Where a line in the records holds "find", count it once; return only the final number.

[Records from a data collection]
____________
-- ==== Sys2Proof/Machine/Catalogue.lean ====
section
/-! DEFINITION. The Word types (R61, R70): the catalogue of Table 1 with the ports, parameters, state sizes and costs it
gives, and the types the image declares (R130). -/

namespace Sys2Proof.Machine

/-- A Word type: its code; its input and output ports in order, 0 audio, 1 control, 2 sync; its X and Y state in bytes; the
constant parameter LEN whose value adds 4 bytes each to the Y state; its cost; defined only in a global Syntax; the formats
of its parameters. -/
structure WordType where
  typ    : Nat
  ins    : List Nat
  outs   : List Nat
  xs     : Nat
  ys     : Nat
  lenPar : Option Nat
  cost   : Nat
  globalOnly : Bool
  fmts   : List Nat
  deriving DecidableEq, Repr

/-- The catalogue (R70, Table 1; the parameter formats from the tables of each Word). -/
def catalogue : List WordType :=
  [
   -- PHASE
   ⟨0x0101, [2], [0, 2], 16, 0, none, 90, false, [1, 0]⟩,
   -- BLWAVE
   ⟨0x0102, [2], [0, 2], 16, 16, none, 280, false, [1, 3, 0, 6, 0]⟩,
   -- SINE
   ⟨0x0103, [2], [0, 2], 16, 0, none, 110, false, [1, 3, 0]⟩,
   -- WTABLE
   ⟨0x0104, [2], [0, 2], 16, 16, none, 360, false, [1, 3, 0, 6, 0]⟩,
   -- SAMPLE4
   ⟨0x0105, [], [0, 0], 32, 32, none, 340, false, [1, 3, 6, 6, 6, 6, 6]⟩,
   -- SAMPLE8
   ⟨0x0106, [], [0, 0], 32, 64, none, 520, false, [1, 3, 6, 6, 6, 6, 6]⟩,
   -- PMOP
   ⟨0x0107, [0, 2], [0, 2], 16, 16, none, 160, false, [1, 3, 3, 0, 0]⟩,
   -- NOISE
   ⟨0x0108, [], [0], 16, 0, none, 70, false, [3, 6]⟩,
   -- PLUCK
   ⟨0x0109, [0], [0], 32, 32, some 5, 380, false, [1, 4, 0, 3, 6, 6]⟩,
   -- SVF
   ⟨0x0201, [0], [0, 0, 0, 0], 0, 64, none, 300, false, [1, 0]⟩,
   -- LADDER
   ⟨0x0202, [0], [0, 0], 0, 128, none, 420, false, [1, 0, 3]⟩,
   -- COMB
   ⟨0x0203, [0], [0], 16, 16, some 4, 200, false, [1, 0, 0, 3, 6]⟩,
   -- ALLPASS
   ⟨0x0204, [0], [0], 0, 32, none, 150, false, [1, 6, 3]⟩,
   -- BIQUAD
   ⟨0x0205, [0], [0], 0, 48, none, 180, false, [1, 3, 3, 6]⟩,
   -- FORMANT
   ⟨0x0206, [0], [0], 0, 192, none, 520, false, [1, 1, 1, 1, 3, 3, 3, 3, 3, 3, 3, 3, 1]⟩,
   -- AMP
   ⟨0x0301, [0, 0], [0], 0, 0, none, 60, false, [3]⟩,
   -- PAN
   ⟨0x0302, [0, 0], [0, 0], 0, 0, none, 120, false, [0, 3]⟩,
   -- SHAPER
   ⟨0x0303, [0], [0], 0, 16, none, 140, false, [3, 6, 6, 0]⟩,
   -- FOLDER
   ⟨0x0304, [0], [0], 0, 0, none, 130, false, [3, 0]⟩,
   -- DRIVE
   ⟨0x0305, [0], [0], 0, 32, none, 150, false, [3, 0, 3]⟩,
   -- ENV
   ⟨0x0401, [], [0, 1], 16, 32, none, 90, false, [6, 4, 0, 4, 0, 4, 0, 4, 0, 4, 0, 4, 0, 4, 0, 4]⟩,
   -- ENVT
   ⟨0x0402, [], [0, 1], 16, 32, none, 100, false, [6, 5, 0, 5, 0, 5, 0, 5, 0, 5, 0, 5, 0, 5, 0, 5]⟩,
   -- FOLLOW
   ⟨0x0403, [0], [0, 1], 16, 16, none, 120, false, [4, 4, 6, 3]⟩,
   -- LFO
   ⟨0x0501, [], [1], 0, 32, none, 60, false, [2, 6, 0, 6, 5, 4]⟩,
   -- ROUTE_T
   ⟨0x0502, [1, 1], [1], 0, 0, none, 20, false, [6, 6, 6]⟩,
   -- ROUTE_S
   ⟨0x0503, [0, 0], [0], 0, 0, none, 60, false, [6, 6, 6]⟩,
   -- SLEW
   ⟨0x0504, [1], [1], 0, 16, none, 50, false, [4, 4]⟩,
   -- SAH
   ⟨0x0505, [1, 1], [1], 0, 16, none, 40, false, []⟩,
   -- MATH
   ⟨0x0506, [1, 1], [1], 0, 0, none, 50, false, [6, 6]⟩,
   -- INPUT
   ⟨0x0601, [], [0], 0, 0, none, 70, false, [6, 3]⟩,
   -- SEND
   ⟨0x0602, [0, 0], [], 8, 0, none, 100, false, [6, 3]⟩,
   -- DELAY
   ⟨0x0603, [0], [0], 16, 16, some 3, 260, false, [4, 0, 3, 6]⟩,
   -- DELAYL
   ⟨0x0604, [0], [0], 16, 16, none, 300, true, [4, 0, 3, 6, 6]⟩]

/-- The port kinds of a custom type from its kind mask (R130): bit p 0 audio, 1 control. -/
def kindList (n mask : Nat) : List Nat := (List.range n).map fun p => mask / 2 ^ p % 2

/-- The type a declaration declares. -/
def declType (d : WordDecl) : WordType :=
  { typ := d.typ, ins := kindList d.nin d.inkind, outs := kindList d.nout d.outkind, xs := d.xstate, ys := d.ystate,
    lenPar := none, cost := d.cost, globalOnly := d.isGlobal, fmts := d.params.map (· % 16) }

/-- The type of a code (R61): the catalogue's, or a declared one. -/
def wordType (decls : List WordDecl) (typ : Nat) : Option WordType :=
  if typ < 0x8000 then catalogue.find? fun t => t.typ = typ
  else (decls.find? fun d => d.typ = typ).map declType

/-- The Y state of a Word, with its buffer of LEN samples, rounded up to 8 bytes (R70). -/
def yState (t : WordType) (params : List SynParam) (w : SynWord) : Nat :=
  match t.lenPar with
  | none => t.ys
  | some k =>
    let len := if w.npar ≤ k then 0 else match params[w.pbase + k]? with | some q => q.dflt.toNat | none => 0
    (t.ys + 4 * len + 7) / 8 * 8

end Sys2Proof.Machine
end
____________
**Exercise response**
2